A Suprema Corte sustentou a tese até o dia 17 de fevereiro de 2016, quando ao julgar o HC 126.292, de relatoria do ministro Teori Zavascki, retornou para o entendimento firmado antes de 2009 acerca da possibilidade de execução provisória da pena. À época, argumentou-se ser possível o início da execução da pena após a prolação do acórdão condenatório em segundo grau, sem mácula ao princípio constitucional da presunção de inocência. Entendia-se também que, por não possuir efeito suspensivo (CPP, artigo 637), os efeitos da decisão recorrida não eram obstados pela interposição de recurso especial ou extraordinário.

O entendimento predominante passou a ser o de que até que fosse prolatada sentença penal condenatória confirmada em 2º grau, devia-se presumir a inocência do acusado. Contudo, após esse momento, exaure-se o princípio da presunção de inocência, tendo em vista que os recursos cabíveis nas instâncias superiores não comportam a discussão de autoria e materialidade, mas apenas controvérsia de direito material ou constitucional. Em continuidade interpretativa, estar-se-ia diante da consagração da teoria da presunção de inocência mitigada, que admitia o cerceamento da liberdade do acusado antes mesmo do trânsito em julgado.

A execução da pena na pendência de recursos de natureza extraordinária não comprometia o pressuposto essencial do princípio da não culpabilidade, desde que o acusado tivesse sido tratado como inocente no decorrer do processo, com as devidas garantias do contraditório e ampla defesa, utilização de provas lícitas e legítimas e respeito ao sistema acusatório.

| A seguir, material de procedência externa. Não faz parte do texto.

-- ==== Sys2Proof/Laws/Rows.lean ====
section
/-! SUPPORT. Laws of register accesses: what a row that writes one register comes to (R9, R10, R556), and what a recorded event
changes (R529). -/
namespace Sys2Proof.Machine

variable (s : State)

/-! Accesses -/

theorem Reg.addr_mod (r : Reg) (i : Nat) : r.addr i % 8 = 0 := by
  have := Reg.place_mod r
  unfold Reg.addr
  omega

theorem Reg.addr_lt {r : Reg} {i : Nat} (h : i < r.count) : r.addr i + 8 ≤ 2 ^ 26 := by
  have := Reg.place_end r
  unfold Reg.count at h
  unfold Reg.addr
  omega

theorem mayAccess_eq {src : Src} (h : s.mayAccess src = true) : (src == .jtag && !s.jtagOpen) = false := by
  unfold State.mayAccess at h
  cases src <;> simp_all

theorem halfAddr_mod8 (r : Reg) (i : Nat) (upper : Bool) : halfAddr r i upper % 8 = if upper then 4 else 0 := by
  have := Reg.addr_mod r i
  unfold halfAddr
  split <;> omega

theorem accessMask_half {r : Reg} {i : Nat} {wide upper : Bool} (h : wide = true → upper = false) :
    accessMask (halfAddr r i upper) wide = halfMask wide upper := by
  unfold accessMask halfMask
  rw [halfAddr_mod8]
  cases wide <;> cases upper <;> simp at h ⊢

theorem accessBits_half {r : Reg} {i v : Nat} {wide upper : Bool} (h : wide = true → upper = false) :
    accessBits (halfAddr r i upper) wide v = halfBits wide upper v := by
  unfold accessBits halfBits
  rw [halfAddr_mod8]
  cases wide <;> cases upper <;> simp at h ⊢

theorem accessAligned_half (r : Reg) (i : Nat) {wide upper : Bool} (h : wide = true → upper = false) :
    accessAligned (halfAddr r i upper) wide = true := by
  have := halfAddr_mod8 r i upper
  unfold accessAligned
  cases wide <;> cases upper <;> simp at h this ⊢ <;> omega

theorem find_half {r : Reg} {i : Nat} (upper : Bool) (h : i < r.count) :
    Reg.find (halfAddr r i upper - halfAddr r i upper % 8) = some (r, i) := by
  rw [halfAddr_mod8]
  have e : halfAddr r i upper - (if upper then 4 else 0) = r.addr i := by unfold halfAddr; cases upper <;> simp
  rw [e, Reg.find_addr r i h]

theorem halfAddr_lt {r : Reg} {i : Nat} (upper : Bool) (h : i < r.count) : halfAddr r i upper < 2 ^ 26 := by
  have := Reg.addr_lt h
  unfold halfAddr
  split <;> omega

/-- The access of an address operand of 52 bits is the access of its register. -/
theorem halfAddr_toNat {r : Reg} {i : Nat} (upper : Bool) (h : i < r.count) : (BitVec.ofNat 52 (halfAddr r i upper)).toNat = halfAddr r i upper := by
  have := halfAddr_lt upper h
  rw [BitVec.toNat_ofNat, Nat.mod_eq_of_lt (by omega)]

theorem addr_toNat {r : Reg} {i : Nat} (h : i < r.count) : (BitVec.ofNat 52 (r.addr i)).toNat = r.addr i := by
  have := Reg.addr_lt h
  rw [BitVec.toNat_ofNat, Nat.mod_eq_of_lt (by omega)]

/-- A register write of a half or of the whole that no rule refuses or ignores. -/
theorem regWrite_half {src : Src} {r : Reg} {i v : Nat} {wide upper : Bool} (ha : s.mayAccess src = true) (hi : i < r.count)
    (h : wide = true → upper = false)
    (hr : s.refusesWrite r i (s.reg r i) (r.merged i (s.reg r i) (halfBits wide upper v) (halfMask wide upper)) = false)
    (hg : s.ignoresWrite r i (r.merged i (s.reg r i) (halfBits wide upper v) (halfMask wide upper)) = false) :
    s.regWrite src (halfAddr r i upper) wide v =
      if upper then (s.applyWrite src r i (halfBits wide upper v) (halfMask wide upper)).firstAt (s.on F.TOP_ERR_FIRST_VALID 0) (halfAddr r i upper)
      else s.applyWrite src r i (halfBits wide upper v) (halfMask wide upper) := by
  have l := halfAddr_lt upper hi
  unfold State.regWrite
  rw [mayAccess_eq s ha, show decide (2 ^ 26 ≤ halfAddr r i upper) = false by simp; omega, find_half upper hi]
  simp only [Bool.or_self, Bool.false_eq_true, if_false, accessAligned_half r i h, Bool.not_true, accessBits_half h,
    accessMask_half h, hr, hg, halfAddr_mod8]
  cases upper <;> simp

theorem accessMask_addr (r : Reg) (i : Nat) : accessMask (r.addr i) true = 2 ^ 64 - 1 := rfl

/-- A row's write of a whole register that no rule refuses or ignores. -/
theorem writeReg_takes {src : Src} {r : Reg} {i v : Nat} (t : Takes s src r i v) (hi : i < r.count) :
    s.writeReg src r i v = s.applyWrite src r i (v % 2 ^ 64) (2 ^ 64 - 1) := by
  obtain ⟨-, ha, hr, hg⟩ := t
  have := regWrite_half s (v := v) (wide := true) (upper := false) ha hi (fun _ => rfl) hr hg
  simpa [State.writeReg, halfAddr, halfBits, halfMask] using this

theorem and_mask (v : Nat) : v % 2 ^ 64 &&& (2 ^ 64 - 1) = v % 2 ^ 64 := by
  rw [Nat.and_two_pow_sub_one_eq_mod, Nat.mod_mod]

/-- The registers whose write does not go through `State.written`. -/
def wroteApart : Reg → Bool
  | .cellarNsEn | .tileEmbEn | .fabMacsecKey => true
  | _ => false
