/-- Every command acts while the clocks run, or always, or is the TAP's instruction. -/
theorem exec_shape (c : Instr) : ActsLive c ∨ ActsAlways c ∨ ∃ ir, c = .jtagInstruction ir :=
  match c with
  | .takeDescriptor _ => .inl takeDescriptor_shape
  | .writeCompletion _ => .inl writeCompletion_shape
  | .insert _ _ => .inl insert_shape
  | .delete _ _ => .inl delete_shape
  | .batch _ _ => .inl batch_shape
  | .pin _ _ => .inl pin_shape
  | .unpin _ _ => .inl unpin_shape
  | .search _ _ => .inl search_shape
  | .searchGraph _ _ => .inl searchGraph_shape
  | .searchDelete _ _ => .inl searchDelete_shape
  | .select _ _ => .inl select_shape
  | .attend _ _ => .inl attend_shape
  | .attendBwd _ _ => .inl attendBwd_shape
  | .gather _ _ => .inl gather_shape
  | .scatter _ _ => .inl scatter_shape
  | .rowWrite _ _ => .inl rowWrite_shape
  | .publish _ _ => .inl publish_shape
  | .cellarRead _ _ => .inl cellarRead_shape
  | .cellarWrite _ _ => .inl cellarWrite_shape
  | .cellarDiscard _ _ => .inl cellarDiscard_shape
  | .caskHint _ _ => .inl caskHint_shape
  | .caskFlush _ _ => .inl caskFlush_shape
  | .caskLend _ _ => .inl caskLend_shape
  | .caskReclaim _ _ => .inl caskReclaim_shape
  | .caskWithdraw _ _ => .inl caskWithdraw_shape
  | .syncArm _ _ => .inl syncArm_shape
  | .syncArrive _ _ => .inl syncArrive_shape
  | .syncWait _ _ => .inl syncWait_shape
  | .syncDisarm _ _ => .inl syncDisarm_shape
  | .syncPost _ _ => .inl syncPost_shape
  | .syncTake _ _ => .inl syncTake_shape
  | .broadcast _ _ => .inl broadcast_shape
  | .passGroupTimeout _ _ => .inl passGroupTimeout_shape
  | .scan _ _ _ => .inl scan_shape
  | .attn _ _ _ => .inl attn_shape
  | .qk _ _ _ => .inl qk_shape
  | .write _ _ _ _ _ => .inl write_shape
  | .rack _ _ _ => .inl rack_shape
  | .lutLoad _ _ _ _ => .inl lutLoad_shape
  | .discard _ _ _ => .inl discard_shape
  | .windowGrant _ => .inl windowGrant_shape
  | .windowEnd _ => .inl windowEnd_shape
  | .accountingPeriod _ => .inl accountingPeriod_shape
  | .refresh _ _ => .inl refresh_shape
  | .correctedRewrite _ => .inl correctedRewrite_shape
  | .indexEnable _ _ _ => .inl indexEnable_shape
  | .indexDisable _ _ _ => .inl indexDisable_shape
  | .vintClose _ _ => .inl vintClose_shape
  | .closeInterval _ => .inl closeInterval_shape
  | .close _ => .inl close_shape
  | .vintagePublish _ => .inl vintagePublish_shape
  | .vintageDurable _ => .inl vintageDurable_shape
  | .pinRevoke _ _ => .inl pinRevoke_shape
  | .requestRevoke _ _ => .inl requestRevoke_shape
  | .racking _ _ => .inl racking_shape
  | .ageRebase _ _ => .inl ageRebase_shape
  | .spillMove _ _ _ => .inl spillMove_shape
  | .blockFree _ _ => .inl blockFree_shape
  | .blockRepair _ _ => .inl blockRepair_shape
  | .spillWaitTimeout _ _ => .inl spillWaitTimeout_shape
  | .logWaitTimeout _ _ => .inl logWaitTimeout_shape
  | .logFlush => .inl logFlush_shape
  | .channelStart _ _ _ => .inl channelStart_shape
  | .channelTrainingEnd _ _ _ => .inl channelTrainingEnd_shape
  | .channelStop _ _ _ => .inl channelStop_shape
  | .failedRun _ => .inl failedRun_shape
  | .cellarStart _ _ => .inl cellarStart_shape
  | .cellarStartEnd => .inl cellarStartEnd_shape
  | .namespaceEnable _ _ => .inl namespaceEnable_shape
  | .namespaceDisable _ _ => .inl namespaceDisable_shape
  | .lunDispatch _ _ _ => .inl lunDispatch_shape
  | .frameReadDone _ _ _ _ => .inl frameReadDone_shape
  | .readDeadline _ => .inl readDeadline_shape
  | .programDone _ _ _ => .inl programDone_shape
  | .programFailure _ _ _ => .inl programFailure_shape
  | .eraseDone _ _ _ _ => .inl eraseDone_shape
  | .garbageCollection => .inl garbageCollection_shape
  | .wearLevelling => .inl wearLevelling_shape
  | .superblockVerify _ _ => .inl superblockVerify_shape
  | .mapSegmentFlush => .inl mapSegmentFlush_shape
  | .zqShortCalibration _ => .inl zqShortCalibration_shape
  | .temperatureSample _ => .inl temperatureSample_shape
  | .debugWindowAccess _ _ _ _ => .inl debugWindowAccess_shape
  | .logTrimWrite _ _ => .inl logTrimWrite_shape
  | .rdS _ _ _ _ => .inl rdS_shape
  | .rdM _ _ _ _ => .inl rdM_shape
  | .rdNc _ _ _ _ => .inl rdNc_shape
  | .wrNc _ _ _ _ _ _ => .inl wrNc_shape
  | .wb _ _ _ _ _ => .inl wb_shape
  | .drop _ _ _ _ => .inl drop_shape
  | .snpInv _ _ _ => .inl snpInv_shape
  | .snpData _ _ _ => .inl snpData_shape
  | .snpAck _ _ _ _ _ => .inl snpAck_shape
  | .data _ _ _ _ => .inl data_shape
  | .cmp _ _ _ => .inl cmp_shape
  | .recallTimeout _ _ _ => .inl recallTimeout_shape
  | .agentLost _ _ => .inl agentLost_shape
  | .poolCatInval _ _ => .inl poolCatInval_shape
  | .pageFetch _ _ => .inl pageFetch_shape
  | .pageFetchDone _ _ => .inl pageFetchDone_shape
  | .pageEviction => .inl pageEviction_shape
  | .counterHalving => .inl counterHalving_shape
  | .fetchTimeout _ _ => .inl fetchTimeout_shape
  | .drainTimeout _ => .inl drainTimeout_shape
  | .trellisLoad _ _ _ => .inl trellisLoad_shape
  | .trellisUnload _ _ _ => .inl trellisUnload_shape
  | .verifyDone _ => .inl verifyDone_shape
  | .drainEnd _ => .inl drainEnd_shape
  | .programEnd _ => .inl programEnd_shape
  | .contextEnable _ _ _ => .inl contextEnable_shape
  | .contextDisable _ _ _ => .inl contextDisable_shape
  | .preempt _ _ => .inl preempt_shape
  | .suspendDone _ => .inl suspendDone_shape
  | .resume _ _ => .inl resume_shape
  | .abort _ _ => .inl abort_shape
  | .contextReset _ _ => .inl contextReset_shape
  | .doorbell _ _ _ => .inl doorbell_shape
  | .ctxTlbInval _ _ => .inl ctxTlbInval_shape
  | .slowdownLatch => .inl slowdownLatch_shape
  | .requestTimeout _ _ => .inl requestTimeout_shape
  | .syncTimeout _ _ => .inl syncTimeout_shape
  | .subreq _ _ => .inl subreq_shape
  | .reply _ _ => .inl reply_shape
  | .moved _ _ => .inl moved_shape
  | .coherenceFrame _ _ => .inl coherenceFrame_shape
  | .globalArrive _ _ => .inl globalArrive_shape
  | .globalRelease _ _ => .inl globalRelease_shape
  | .closeTrigger _ _ => .inl closeTrigger_shape
  | .prepare _ _ => .inl prepare_shape
  | .prepared _ _ => .inl prepared_shape
  | .commit _ _ => .inl commit_shape
  | .globalReset _ _ => .inl globalReset_shape
  | .resetDone _ _ => .inl resetDone_shape
  | .bcastData _ _ => .inl bcastData_shape
  | .bcastDone _ _ => .inl bcastDone_shape
  | .ack _ _ => .inl ack_shape
  | .nak _ _ => .inl nak_shape
  | .keepalive _ _ => .inl keepalive_shape
  | .admitHello _ _ => .inl admitHello_shape
  | .admitCert _ _ => .inl admitCert_shape
  | .admitProof _ _ => .inl admitProof_shape
  | .frameTransmit _ => .inl frameTransmit_shape
  | .retransmitTimeout _ _ => .inl retransmitTimeout_shape
  | .ackTimer _ _ => .inl ackTimer_shape
  | .keepaliveTimer _ _ => .inl keepaliveTimer_shape
  | .subreqTimeout _ => .inl subreqTimeout_shape
  | .admitPeer _ _ => .inl admitPeer_shape
  | .admitTimeout _ => .inl admitTimeout_shape
  | .lost _ _ => .inl lost_shape
  | .fabricPortEnable _ _ _ => .inl fabricPortEnable_shape
  | .fabricPortFailed _ => .inl fabricPortFailed_shape
  | .fabQueueWrite _ _ _ => .inl fabQueueWrite_shape
  | .fabShapeWrite _ _ _ => .inl fabShapeWrite_shape
  | .fabPoliceWrite _ _ _ => .inl fabPoliceWrite_shape
  | .install _ _ => .inl install_shape
  | .remove _ _ => .inl remove_shape
  | .compositionReset _ _ => .inl compositionReset_shape
  | .epochDrainEnd _ => .inl epochDrainEnd_shape
  | .heldMessageTimeout _ => .inl heldMessageTimeout_shape
  | .nahelPortEnable _ _ _ => .inl nahelPortEnable_shape
  | .nahelPortDisable _ _ _ => .inl nahelPortDisable_shape
  | .trainingStateEnd _ _ _ => .inl trainingStateEnd_shape
  | .trainingTimeout _ => .inl trainingTimeout_shape
  | .dataFlit _ _ => .inl dataFlit_shape
  | .idleFlit _ _ => .inl idleFlit_shape
  | .nakFlit _ _ => .inl nakFlit_shape
  | .replayTimeout _ => .inl replayTimeout_shape
  | .rdPacket _ _ => .inl rdPacket_shape
  | .wrPacket _ _ => .inl wrPacket_shape
  | .cohPacket _ _ => .inl cohPacket_shape
  | .mgmtPacket _ _ => .inl mgmtPacket_shape
  | .credit _ _ => .inl credit_shape
  | .intrReceived _ _ => .inl intrReceived_shape
  | .moderationTimer _ _ => .inl moderationTimer_shape
  | .status _ _ => .inl status_shape
  | .recoveryWrite _ _ _ _ => .inl recoveryWrite_shape
  | .run _ _ _ => .inl run_shape
  | .getVersion _ _ _ => .inl getVersion_shape
  | .getCapabilities _ _ _ => .inl getCapabilities_shape
  | .negotiateAlgorithms _ _ _ => .inl negotiateAlgorithms_shape
  | .getDigests _ _ _ => .inl getDigests_shape
  | .getCertificate _ _ _ _ _ => .inl getCertificate_shape
  | .challenge _ _ _ => .inl challenge_shape
  | .getMeasurements _ _ _ _ => .inl getMeasurements_shape
  | .entdaa _ => .inl entdaa_shape
  | .setEndpointId _ => .inl setEndpointId_shape
  | .getEndpointId => .inl getEndpointId_shape
  | .getMctpVersionSupport _ => .inl getMctpVersionSupport_shape
  | .getMessageTypeSupport => .inl getMessageTypeSupport_shape
  | .contextWatchdog _ => .inl contextWatchdog_shape
  | .tileWatchdog _ => .inl tileWatchdog_shape
  | .partitionWatchdog _ => .inl partitionWatchdog_shape
  | .chipWatchdog => .inl chipWatchdog_shape
  | .kick _ => .inl kick_shape
  | .engine _ _ => .inl engine_shape
  | .part _ _ => .inl part_shape
  | .chip _ => .inl chip_shape
  | .pcyc _ => .inl pcyc_shape
  | .selftest _ => .inl selftest_shape
  | .fenceDrainEnd _ => .inl fenceDrainEnd_shape
  | .stackRetrain _ => .inl stackRetrain_shape
  | .injection _ => .inl injection_shape
  | .checkpoint _ _ _ => .inl checkpoint_shape
  | .restore _ _ _ => .inl restore_shape
  | .restoreReplay _ _ _ => .inl restoreReplay_shape
  | .checkpointRunEnd => .inl checkpointRunEnd_shape
  | .hold _ _ _ => .inl hold_shape
  | .holdTimeout _ => .inl holdTimeout_shape
  | .tableEnable _ _ => .inl tableEnable_shape
  | .resetNAssert => .inr (.inl resetNAssert_shape)
  | .resetNRelease _ => .inr (.inl resetNRelease_shape)
  | .pwrGoodFall => .inr (.inl pwrGoodFall_shape)
  | .pwrGoodRise => .inr (.inl pwrGoodRise_shape)
  | .powerRemoved => .inr (.inl powerRemoved_shape)
  | .advance _ _ => .inl advance_shape
  | .revoke _ _ => .inl revoke_shape
  | .fuseBurnEnd => .inl fuseBurnEnd_shape
  | .clkWake _ _ => .inl clkWake_shape
  | .domainGate _ => .inl domainGate_shape
  | .domainStop _ => .inl domainStop_shape
  | .wakeStart => .inl wakeStart_shape
  | .wakeEnd _ => .inl wakeEnd_shape
  | .temperatureReading _ _ => .inl temperatureReading_shape
  | .throttleStep => .inl throttleStep_shape
  | .thermalTrip _ => .inr (.inl thermalTrip_shape)
  | .aonClkLoss => .inr (.inl aonClkLoss_shape)
  | .referenceLoss _ => .inr (.inl referenceLoss_shape)
  | .interruptSummaryWrite _ _ _ => .inl interruptSummaryWrite_shape
  | .rcRead _ _ _ => .inl rcRead_shape
  | .registerWrite _ _ _ _ => .inl registerWrite_shape
  | .alignmentBlock _ _ _ => .inl alignmentBlock_shape
  | .unfence _ => .inl unfence_shape
  | .resetBoundPassed _ => .inl resetBoundPassed_shape
  | .selftestEnd _ _ => .inl selftestEnd_shape
  | .stackRetrainEnd _ _ => .inl stackRetrainEnd_shape
  | .aonClkReturn => .inr (.inl aonClkReturn_shape)
  | .referenceReturn _ => .inr (.inl referenceReturn_shape)
  | .aonSupplyOn => .inr (.inl aonSupplyOn_shape)
  | .currentEstimate _ => .inl currentEstimate_shape
  | .clkTimeTick => .inr (.inl clkTimeTick_shape)
  | .jtagInstruction ir => .inr (.inr ⟨ir, rfl⟩)
  | .pllLockLoss => .inl pllLockLoss_shape
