/-! A node's part (R398) -/

/-- Data that the region of a slot holds is written and goes down, and this node waits for the ranks below. -/
theorem State.bcastHere_holds (s : State) {n : Nat} {m : CompMap} {num off : Nat} {b : Bytes}
    (fits : off + b.length ≤ s.f F.FAB_COMP_BCAST_SIZE_MIB n * 2 ^ 20)
    (inside : inHbm (s.fAddr F.FAB_COMP_BCAST_ADDR n + off) b.length = true) :
    s.bcastHere n m num off b =
      (((s.store (s.fAddr F.FAB_COMP_BCAST_ADDR n + off) b).sendChildren n m opBcastData num off b).setFab fun x =>
        { x with collects := x.collects ++ [⟨opBcastDone, n, 0, num, m.epoch, [], .ok⟩] }).settleBcast n num := by
  simp only [State.bcastHere, fits, inside, decide_true, Bool.and_self, if_true]

end Sys2Proof.Machine
end

section
/-! PROOFS. The timers of compositions: the drain of an epoch, held messages and held hand-offs (R389, R390, R456). -/
namespace Sys2Proof.Machine

section
variable (s : State) {n : Nat}

/-! The end of a drain, and of a removal (R389, R390) -/

theorem State.comp_of_fab {a b : State} (h : a.fab = b.fab) (n : Nat) : a.comp n = b.comp n := by rw [State.comp, h, State.comp]

@[simp] theorem State.showComp_comp (k : Nat) : (s.showComp k).comp n = s.comp n := State.comp_of_fab (s.setFs_fab ..) n

theorem State.endPrev_prev : ((s.endPrev n).comp n).prev = none := by
  unfold State.endPrev
  split
  · assumption
  · rw [State.showComp_comp, State.setComp_comp_self]

theorem State.endRemove_map : ((s.endRemove n).comp n).map = none := by
  rw [State.endRemove, State.comp_of_fab (State.setF_fab ..), State.showComp_comp, State.setComp_comp_self]
  rfl

theorem State.endRemove_remove : (s.endRemove n).f F.FAB_COMP_CTL_REMOVE n = 0 :=
  State.f_setF_self _ F.FAB_COMP_CTL_REMOVE n 0 (by decide) (by decide)

end

section
variable {s : State} (live : s.live = true)
include live

section
variable {k : BitVec 6}

theorem exec_epochDrainEnd_early (drains : ¬ ((s.comp k.toNat).prev.isSome = true ∧ (s.comp k.toNat).drainAt ≤ s.now))
    (stays : ¬ ((s.comp k.toNat).removing = true ∧ (s.comp k.toNat).removeAt ≤ s.now)) :
    exec (.epochDrainEnd k) s = .next (s.after s) := by
  rw [exec_epochDrainEnd, execEpochDrainEnd, gated_live _ _ live]
  simp only [if_neg drains, if_neg stays]

theorem exec_epochDrainEnd_ends (ended : (s.comp k.toNat).prev.isSome = true ∧ (s.comp k.toNat).drainAt ≤ s.now)
    (stays : (s.comp k.toNat).removing = false) : exec (.epochDrainEnd k) s = .next (s.after (s.endPrev k.toNat)) := by
  rw [exec_epochDrainEnd, execEpochDrainEnd, gated_live _ _ live]
  simp only [if_pos ended, stays, Bool.false_eq_true, false_and, if_false]

theorem exec_epochDrainEnd_removes (drains : ¬ ((s.comp k.toNat).prev.isSome = true ∧ (s.comp k.toNat).drainAt ≤ s.now))
    (removed : (s.comp k.toNat).removing = true) (late : (s.comp k.toNat).removeAt ≤ s.now) :
    exec (.epochDrainEnd k) s = .next (s.after (s.endRemove k.toNat)) := by
  rw [exec_epochDrainEnd, execEpochDrainEnd, gated_live _ _ live]
  simp only [if_neg drains, if_pos (And.intro removed late)]

end

/-! Held messages (R390) -/

section
variable {id : Nat}

theorem exec_heldMessageTimeout_stale {h : Held} (late : (s.fab.held.find? fun h => h.id == id && decide (h.due ≤ s.now)) = some h) :
    exec (.heldMessageTimeout id) s = .next (s.after
      ((s.setFab fun x => { x with held := x.held.filter fun y => y.id != id }).refuseStale h.type h.frame)) := by
  rw [exec_heldMessageTimeout, execHeldMessageTimeout, gated_live _ _ live]
  simp only [late]

theorem exec_heldMessageTimeout_early (early : (s.fab.held.find? fun h => h.id == id && decide (h.due ≤ s.now)) = none) :
    exec (.heldMessageTimeout id) s = .next (s.after s) := by
  rw [exec_heldMessageTimeout, execHeldMessageTimeout, gated_live _ _ live]
  simp only [early]

/-! Held hand-offs (R456) -/

/-- A state in which a hand-off is held no longer. -/
def State.dropHold (s : State) (id : Nat) : State := s.setFab fun x => { x with holds := x.holds.filter fun y => y.id != id }

section
variable {h : Handoff} (held : (s.fab.holds.find? fun h => h.id == id) = some h)
include held

section
variable (hold : s.on F.FLT_ADMIT_HOLD h.slot = true)
include hold

theorem exec_holdTimeout_quota (late : s.due h.since 100000 = true) :
    exec (.holdTimeout id) s = .next (s.after ((s.replyTo h.frame .quota []).dropHold id)) := by
  rw [exec_holdTimeout, execHoldTimeout, gated_live _ _ live]
  simp only [held, hold, late, if_true]
  rfl

theorem exec_holdTimeout_early (early : s.due h.since 100000 = false) : exec (.holdTimeout id) s = .next (s.after s) := by
  rw [exec_holdTimeout, execHoldTimeout, gated_live _ _ live]
  simp only [held, hold, early, if_true, Bool.false_eq_true, if_false]

end

theorem exec_holdTimeout_stages {t : State} (free : s.on F.FLT_ADMIT_HOLD h.slot = false) (staged : s.stageHandoff h.frame = some t) :
    exec (.holdTimeout id) s = .next (s.after (t.dropHold id)) := by
  rw [exec_holdTimeout, execHoldTimeout, gated_live _ _ live]
  simp only [held, free, staged, Bool.false_eq_true, if_false]
  rfl

end
end
end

Entendia a corte que era necessário harmonizar o princípio constitucional da presunção de inocência com a verdadeira função jurisdicional criminal, não apenas atentando-se à garantia dos direitos do acusado, como também aos interesses da sociedade, a qual perdia a confiança no Poder Judiciário ante os longos anos de espera para julgamento e infindáveis recursos.

"Em país nenhum do mundo, depois de observado o duplo grau de jurisdição, a execução de uma condenação fica suspensa aguardando o referendo da Suprema Corte" [1].

Todavia, nova guinada interpretativa mudou esse entendimento, sendo que a partir da 7/11/2019, ao julgar as ADCs 43, 44 e 54, de relatoria do ministro Marco Aurélio, o STF retornou à interpretação de 2009, afirmando que o cumprimento da pena somente pode ter início com o exaurimento de todas as vias recursais. Ressalte-se que remanesce a possibilidade do acusado ser preso antes do trânsito em julgado da sentença condenatória, desde que presentes os requisitos da prisão preventiva, em decisão individualmente fundamentada pelo juiz. Retorna, portanto, a natureza cautelar da prisão antes do trânsito em julgado, extinguindo-se a execução provisória da pena.

"Assim, cabe ao Legislativo dispor sobre a temática de maneira diversa da que está no art. 283 do CPP, desde que o faça em respeito ao postulado da presunção de inocência. Enquanto não houver essa mudança, a prisão que não estiver fundada nos requisitos de prisões cautelares somente poderá subsistir se baseada no trânsito em julgado do édito condenatório" [2].

Para que tal entendimento voltasse a prevalecer, o STF aludiu à compatibilidade do artigo 283 do CPP, com redação dada pela Lei nº 12.403/11, o qual dispõe que: "Ninguém poderá ser preso senão em flagrante delito ou por ordem escrita e fundamentada da autoridade judiciária competente, em decorrência de sentença condenatória transitada em julgado ou, no curso da investigação ou do processo, em virtude de prisão temporária ou preventiva", com o artigo 5º, LVII, da CF, segundo o qual: "Ninguém será considerado culpado até o trânsito em julgado de sentença penal condenatória". Como é de se notar, o posicionamento atual voltou a descartar a teoria do princípio da presunção de inocência mitigada, não se admitindo nenhuma transgressão aos direitos e garantias fundamentais do acusado.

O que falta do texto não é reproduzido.